Suan Son Pradiphat ( ) is a sand beach in Tambon Nong Kae, Hua Hin District, Prachuap Khiri Khan Province, Thailand. Suan Son Pradiphat is regarded as another popular and well-known marine attraction in Hua Hin, it is about 9 km (5.5 mi) south of town of Hua Hin. Khao Takiab hill bisected between these two areas.

Its name literally translates as "oak pine garden", because there are many this species of pines in the area.
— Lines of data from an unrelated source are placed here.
-- ==== Sys2Proof/Tests/Slice0.lean ====
section
/-! SUPPORT. Tests: well-formedness refuses ill-formed operands; values that the spec's worked examples and tables give; for
each statement with hypotheses a witness that meets them. -/

namespace Sys2Proof.Machine.Tests

set_option Elab.async false

/-- The device after power-on with these registers. -/
def withRegs (l : List (Nat × Nat × Word)) : State := { State.reset with regs := l.map (fun x => (regKey x.1 x.2.1, x.2.2)) }
/-- A device in the state s, in service: the West cluster is head. -/
def serving (s : State) : State :=
  { s with rst := { phase := .run }
           forester := { holder := 1, epoch := 1, west := { st := .head, epoch := 1 }, east := { st := .standby } } }
/-- The device in service with this bus. -/
def busState (b : Bus) : State := serving { State.reset with bus := b }

theorem reaches_of {s : State} {w : Bool} {a : Access} (h : (!a.bar2 && s.runsOn a.req && !s.fenceRuns a.req
    && decide (s.frontCause w a = none) && !s.writeFenced a.req (accPage a) (s.carried a.req)
    && s.pageReady a.req (accPage a)) = true) : s.Reaches w a := by
  simp only [Bool.and_eq_true, Bool.not_eq_true', decide_eq_true_eq] at h
  obtain ⟨⟨⟨⟨⟨h1, h2⟩, h3⟩, h4⟩, h5⟩, h6⟩ := h
  exact ⟨h1, h2, h3, h4, fun _ => h5, fun _ => h6⟩

/-- A write of r to a register of page p reaches it, and no rule of the page drops it. -/
def mayWrite (s : State) (r : Requester) (p o : Nat) : Bool :=
  let a := accessTo r p o 0
  !a.bar2 && s.runsOn a.req && !s.fenceRuns a.req && decide (s.frontCause true a = none)
    && !s.writeFenced a.req (accPage a) (s.carried a.req) && s.pageReady a.req (accPage a) && !readOnly p o && !s.lockHits p o

theorem may_of {s : State} {r : Requester} {p o : Nat} (h : mayWrite s r p o = true) :
    s.Reaches true (accessTo r p o 0) ∧ readOnly p o = false ∧ s.lockHits p o = false := by
  simp only [mayWrite, Bool.and_eq_true, Bool.not_eq_true'] at h
  refine ⟨reaches_of ?_, h.1.2, h.2⟩
  simpa only [Bool.and_eq_true, Bool.not_eq_true'] using h.1.1

theorem now_of {s : State} {r : Requester} {p o : Nat} (h : (mayWrite s r p o && !postsWrite p o) = true) :
    s.WritesNow r p o := by
  simp only [Bool.and_eq_true, Bool.not_eq_true'] at h
  have k := may_of h.1
  exact ⟨k.1, h.2, k.2.1, k.2.2⟩

theorem posts_of {s : State} {r : Requester} {p o : Nat} (h : (mayWrite s r p o && postsWrite p o && !s.wbusy p
    && s.bus.held.isEmpty) = true) : s.Posts r p o := by
  simp only [Bool.and_eq_true, Bool.not_eq_true', List.isEmpty_iff] at h
  have k := may_of h.1.1.1
  exact ⟨k.1, h.1.1.2, h.1.2, k.2.1, k.2.2, by rw [h.2]; intro x hx; cases hx⟩

theorem plain_of {s : State} {p o : Nat} {r : RegSpec} (h : (decide (regSpec p o = some r) && decide (0x40 ≤ o) && !r.wide
    && !readOnly p o && !s.lockHits p o) = true) (hb : pageBlk p ∈ [some .chip, some .ohsp, some .flume, some .learn,
    some .slice, some .sched, some .tcam, some .deparser]) (hs : pageBlk p ≠ some .sched) : s.PlainReg p o r := by
  simp only [Bool.and_eq_true, Bool.not_eq_true', decide_eq_true_eq] at h
  exact ⟨h.1.1.1.1, hb, h.1.1.1.2, h.1.1.2, h.1.2, h.2, fun x => absurd x hs⟩

/-- The register of a TCAM slice page with a 32-bit field. -/
def tcamSpec : RegSpec := (regSpec (pgTcam 3) 0x44).getD { off := 0 }
/-- LR_AGE. -/
def ageSpec : RegSpec := (regSpec (pgLearn 0) Reg.lrAge).getD { off := 0 }

/-! ### Well-formedness refuses an operand out of its range -/

theorem test_wf_access : (Instr.registerWrite { req := .host, addr := 2 ^ 28 + 2 ^ 15 }).wellFormed = false
    ∧ (Instr.counterLowRead { req := .west, addr := 0, size := 2 }).wellFormed = false
    ∧ (Instr.registerWrite { req := .host, addr := 0, be := 16 }).wellFormed = false := by decide
theorem test_wf_pages : (Instr.counterHighWrite .host 0x2000 0x40 0).wellFormed = false
    ∧ (Instr.counterLowWrite .host 0 0x42 0).wellFormed = false ∧ (Instr.blkRst ⟨.host, 0x2000⟩).wellFormed = false
    ∧ (Instr.winRead .host 0x2000 0).wellFormed = false := by decide
theorem test_wf_lanes : (Instr.adaptConverged 0 { ctle := 0, eye := 0, ppm := 0, coef := [] }).wellFormed = false
    ∧ (Instr.fecDegrWindow 0 { bins := [], uncorr := 0 }).wellFormed = false
    ∧ (Instr.rxFrame 0 { bytes := [0], len := 0 }).wellFormed = false := by decide
theorem test_wf_spans : (Instr.spanFrameRx 0 []).wellFormed = false ∧ (Instr.ohspFrame 0 []).wellFormed = false := by decide
theorem test_wf_tables : (Instr.agingVisit (.slot 0 224 0 0)).wellFormed = false
    ∧ (Instr.agingVisit (.stash 0 8)).wellFormed = false ∧ (Instr.deckEccError 0 (.tag 786432)).wellFormed = false
    ∧ (Instr.descriptorFetch 0 (some [])).wellFormed = false := by decide
theorem test_wf_sensors : (Instr.tempSample { dies := [], hbm0 := 0, hbm1 := 0 }).wellFormed = false
    ∧ (Instr.sensors { words := [] }).wellFormed = false
    ∧ (Instr.porstN true { headSel := false, bootSrc := 0, io := [4096, 0, 0, 0] }).wellFormed = false
    ∧ (Instr.lookoutMessage .common (some { src := 512, code := 0, typ := .rise, kind := 0, inst := 0 })).wellFormed = false := by
  decide

/-! ### Values that the spec's worked examples give -/

/-- 04_span_framing.md R101, examples of headers. -/
theorem test_span_headers : spanHeader 0 0 false = 0x55 ∧ spanHeader 0 0 true = 0x4092 ∧ spanHeader 64 1 false = 0x010080B7 := by
  decide
/-- 02_registers.md, worked example: pages, frames and the byte address of PG_EVT. -/
theorem test_page_frames : pgSpan 18 = 0x1254 ∧ pageFrame (pgSpan 18) = 0xA54 ∧ pageFrame 0x1066 = 0x866
    ∧ accPage { req := .host, addr := 0x0A540010 } = 0x1254 ∧ accOff { req := .host, addr := 0x0A540010 } = 0x10 := by decide
/-- 02_registers.md, worked example: WIN_CMD of a write of ten words. -/
theorem test_win_cmd : winCmdWord 2 9 = 0x26 := by decide
/-- 02_registers.md, worked example: event 3 beside event 0, a missed clear, and the clear that hits. -/
theorem test_evt_rise : evtRise 0x05000001 (2 ^ 3) = 0x06000009 ∧ evtRise 0x06000009 (2 ^ 22) = 0x07400009 := by decide
theorem test_evt_clear :
    (((busState {}).setReg pgTime 0x10 0x06000009).evtClear pgTime 0x05000001).evt pgTime = 0x07400009
    ∧ (((busState {}).setReg pgTime 0x10 0x07400009).evtClear pgTime 0x07400009).evt pgTime = 0x07000000 := by
  decide +kernel
/-- 14_lookout_faults.md, worked example: word 0 of source 21's RISE and FALL. -/
theorem test_supply_messages : msgWord0 { src := 21, code := 0, typ := .rise, kind := 5, inst := 0 } = 0x00050015
    ∧ msgWord0 { src := 21, code := 0, typ := .fall, kind := 5, inst := 0 } = 0x00054015 := by decide
/-- 11_raft.md, worked example: the member that a hash picks among weights 16, 16, 12, 16. -/
theorem test_raft_member : pickMember (0x8A00 * 60 / 65536) 0 0 [16, 16, 12, 16] = 2 := by decide
/-- 00_scope.md, worked example: slice, half and clock of slot 600. -/
theorem test_port_600 : portSlice 600 = 18 ∧ portHalf 600 = 1 := by decide
/-- 05_parser_kerf.md, worked example: the window words of a routing microword give its fields. -/
theorem test_microword : let w := wordsNat [0x04000000, 0x01400020, 0x00001E00, 0x00000040, 0x01009881, 0x00A28140, 0x0C258400, 0,
      0x40000000, 0x3F3F3F42]
    mKeysel w = 0x3F3F3F42 ∧ mTblid w = 0x40 ∧ mAlu w 0 = 0x9881000000 ∧ mAlu w 1 = 0xA281400100 ∧ mAlu w 2 = 0x0C25840000
    ∧ mAlu w 3 = 0 ∧ mHvwr w = 0x4000001E ∧ mMode w = 1 ∧ mFsel w = 0 ∧ mNext w = 0x100 ∧ mAct w = 0 ∧ mCntEn w = true
    ∧ mCntBase w = 0x10 ∧ mMeterEn w = false := by decide +kernel
/-- The check value of CRC-32C over the digits 1 to 9, of its standard. -/
theorem test_crc32c : crc32cStd [0x31, 0x32, 0x33, 0x34, 0x35, 0x36, 0x37, 0x38, 0x39] = 0xE3069283 := by decide +kernel

/-- 18_pins_electrical.md, worked example: the lands of the first lane of port 600, and its reference clock's. -/
theorem test_lands_600 : laneTx 600 true = ⟨105, 141⟩ ∧ laneTx 600 false = ⟨105, 140⟩ ∧ laneRx 600 true = ⟨107, 141⟩
    ∧ lrefLand (lrefOf 600) true = ⟨4, 142⟩ ∧ (laneTx 600 true).half = some 1 := by decide
/-- 09_queues_forwarding.md R283: ECMP group 5 has four members from word 100; the upper half 0x8000 of a hash picks the third. -/
theorem test_group_member : let s := (State.reset.setMemW (pgKerf 3 .ingress 6) 2 5 (0x20C064)).setMemW (pgKerf 3 .ingress 6) 2 102 7
    s.hwMember 3 5 0x80001234 = some 7 ∧ s.hwMember 3 6 0x80001234 = none := by decide +kernel

/-- R165: at most four Woodlot lookups per packet. -/
theorem test_heartwood_woodlot : ((List.range 8).map (fun n => (hwLookup .ingress n).woodlot)).sum = 4 := by decide

/-! ### Single steps -/

/-- An idle step is a nanosecond. -/
theorem test_tick : ∃ t, step State.reset = .next t ∧ t.clk.up = 1 := ⟨_, rfl, by decide +kernel⟩
/-- The front command runs, and the queue's rest stays. -/
theorem test_front : ∃ t, step { State.reset with pending := [.tableNop 0, .tableNop 0] } = .next t ∧ t.pending = [.tableNop 0] := ⟨_, rfl, rfl⟩
/-- No word spells a command. -/
theorem test_no_word : State.reset.withFetchWord 32 0 = State.reset := rfl

theorem witness_EveryStepKeepsInvariant : State.reset.Inv ∧ ∃ t, step State.reset = .next t :=
  ⟨⟨⟨rfl, rfl⟩, by unfold RingSys.oneCurrent; decide, by intro x hx; cases hx⟩, _, rfl⟩

theorem witness_LifeCycleAdvancesInOrder : (∃ s t : State, s.Inv ∧ s.fuses.life ≤ 3 ∧ step s = .next t) :=
  ⟨State.reset, _, witness_EveryStepKeepsInvariant.1, by decide, rfl⟩

theorem witness_StoppedDeviceTakesNoCommand : ∃ s : State, s.live = false :=
  ⟨{ State.reset with rst := { tripped := true } }, rfl⟩

theorem witness_BusErrorLog : ∀ w : Bool, (∃ (s : State) (a : Access), s.live = true ∧ a.bar2 = false ∧ s.runsOn a.req = true ∧ s.fenceRuns a.req = false
      ∧ s.frontCause w a = some beUnmapped ∧ s.rbit pgChip 0x10 0 = false)
    ∧ (∃ (s : State) (a : Access), s.live = true ∧ a.bar2 = false ∧ s.runsOn a.req = true ∧ s.fenceRuns a.req = false ∧ s.frontCause w a = some beReserved
      ∧ s.rbit pgChip 0x10 0 = true) := fun w =>
  ⟨⟨busState {}, accessTo .host 0x7FF 0x40 1, rfl, rfl, rfl, rfl, by cases w <;> decide, rfl⟩,
   ⟨(busState {}).setReg pgChip 0x10 1, accessTo .host pgTime 0xFFFC 1, rfl, rfl, rfl, rfl, by cases w <;> decide +kernel, rfl⟩⟩

theorem witness_BlockNotReady :
    (∃ (s : State) (a : Access), s.live = true ∧ a.bar2 = false ∧ s.runsOn a.req = true ∧ s.fenceRuns a.req = false ∧ s.pageReady a.req (accPage a) = false
      ∧ s.frontCause false a = none ∧ 0x40 ≤ accOff a ∧ isStaging (accPage a) (accOff a) = false)
    ∧ (∃ (s : State) (a : Access), s.live = true ∧ a.bar2 = false ∧ s.runsOn a.req = true ∧ s.fenceRuns a.req = false ∧ s.pageReady a.req (accPage a) = false
      ∧ s.frontCause true a = none ∧ (postsWrite (accPage a) (accOff a) = true ∨ s.writeFenced a.req (accPage a) (s.carried a.req) = false)
      ∧ 0x40 ≤ accOff a
      ∧ isStaging (accPage a) (accOff a) = false ∧ s.rbit pgChip 0x10 0 = false)
    ∧ (∃ (s : State) (a : Access), s.live = true ∧ a.bar2 = false ∧ s.runsOn a.req = true ∧ s.fenceRuns a.req = false ∧ s.pageReady a.req (accPage a) = false
      ∧ s.frontCause false a = none ∧ accOff a < 0x20)
    ∧ (∃ (s : State) (a : Access), s.live = true ∧ a.bar2 = false ∧ s.runsOn a.req = true ∧ s.fenceRuns a.req = false ∧ s.pageReady a.req (accPage a) = false
      ∧ s.frontCause true a = none ∧ s.writeFenced a.req (accPage a) (s.carried a.req) = false ∧ accOff a = Reg.pgEvtEn) :=
  ⟨⟨State.reset, accessTo .host pgTime Reg.tmCtrl 1, by decide +kernel⟩,
   ⟨State.reset, accessTo .host pgTime Reg.tmCtrl 1, by decide +kernel⟩,
   ⟨State.reset, accessTo .host pgTime 0x1C 1, by decide +kernel⟩,
   ⟨State.reset, accessTo .host pgTime 0x14 1, by decide +kernel⟩⟩
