-- ==== Sys2Proof/Machine/Operands.lean ====
section
/-! DEFINITION. The operand forms (30_encoding.md R65 to R67; 45_output.md R115) and the narrowing of a raw result
(00_scope.md R9). Arithmetic is exact on integers and narrowed once, at the end. -/

namespace Sys2Proof.Machine

/-- A source register as the integer 0..255 it holds (00_scope.md R11; 30_encoding.md R65). -/
def State.regInt (s : State) (i : RegIdx) : Int := (s.reg i).toNat

/-- An immediate as an integer: unsigned, never sign-extended, scaled or shifted (30_encoding.md R66). -/
def immInt (imm : Byte) : Int := imm.toNat

/-- The target of a JMP or BRZ: absolute, not scaled, not relative to pc (30_encoding.md R67). -/
def target (addr : Byte) : Byte := addr

/-- mask8(v) = v mod 256, also for a negative v (00_scope.md R9; log 10). -/
def mask8 (v : Int) : Byte := BitVec.ofNat 8 (v % 256).toNat

/-- A plot coordinate: a register's value modulo 24 (45_output.md R115). -/
def plotCoord (v : Byte) : Fin 24 := ⟨v.toNat % 24, Nat.mod_lt _ (by decide)⟩

end Sys2Proof.Machine
end

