-- ==== Sys2Proof/Machine/Alu.lean ====
section
/-! DEFINITION. The ALU register instructions, execute phase (42_alu.md). Sources are read before the destination is
written (40_engine.md R92): every raw result below is computed from the state before the write. -/

namespace Sys2Proof.Machine

/-- The shared shape of a logic or shift instruction: result, Z from the result, C cleared (42_alu.md R98). -/
def State.writeLogic (s : State) (d : RegIdx) (res : Byte) : State :=
  s.writeResult d res (zeroOf res) carryClear

/-- ADD (42_alu.md R99). -/
def execAdd (a b c : RegIdx) (s : State) : Host.Outcome State Fault Refusal :=
  let raw := s.regInt a + s.regInt b
  .next (s.writeResult c (mask8 raw) (zeroOf (mask8 raw)) (carryOf raw))

/-- SUB (42_alu.md R100). -/
def execSub (a b c : RegIdx) (s : State) : Host.Outcome State Fault Refusal :=
  let raw := s.regInt a - s.regInt b
  .next (s.writeResult c (mask8 raw) (zeroOf (mask8 raw)) (borrowOf raw))

/-- AND (42_alu.md R101). -/
def execAnd (a b c : RegIdx) (s : State) : Host.Outcome State Fault Refusal :=
  .next (s.writeLogic c (s.reg a &&& s.reg b))

/-- OR (42_alu.md R102). -/
def execOr (a b c : RegIdx) (s : State) : Host.Outcome State Fault Refusal :=
  .next (s.writeLogic c (s.reg a ||| s.reg b))

/-- XOR (42_alu.md R103). -/
def execXor (a b c : RegIdx) (s : State) : Host.Outcome State Fault Refusal :=
  .next (s.writeLogic c (s.reg a ^^^ s.reg b))

/-- NOR (42_alu.md R104). -/
def execNor (a b c : RegIdx) (s : State) : Host.Outcome State Fault Refusal :=
  .next (s.writeLogic c (~~~(s.reg a ||| s.reg b)))

/-- RSH, logical, by one; the bit shifted out is lost (42_alu.md R105; log 9). -/
def execRsh (a c : RegIdx) (s : State) : Host.Outcome State Fault Refusal :=
  .next (s.writeLogic c (s.reg a >>> 1))

/-- LSH by one; the bit shifted out is lost (42_alu.md R106; log 9). -/
def execLsh (a c : RegIdx) (s : State) : Host.Outcome State Fault Refusal :=
  .next (s.writeLogic c (mask8 (2 * s.regInt a)))

end Sys2Proof.Machine
end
The beach is located in a military zone under supervision by Infantry Center, Royal Thai Army (RTA), therefore, it is a quiet and less crowded beach compared to other beaches of Hua Hin or Prachuap Khiri Khan. There are restaurant, food court, coffee shop, restroom, and bathroom service, or for who wants to stay overnight, there are accommodations service as well.  Along the beach is shady with oak pines. There are provided for rental service of tables, beach chairs, umbrellas for visitors. A Bryde's whale skeleton is displayed at the entrance to the beach.

Suan Son Pradiphat is easily accessible via Petchkasem Road (Highway 4). Rajabhakti Park is only 2 km (1.2 mi) from here, with Petchkasem Road in the middle.

An excursion train service from Bangkok terminates here every Saturday–Sunday and public holidays.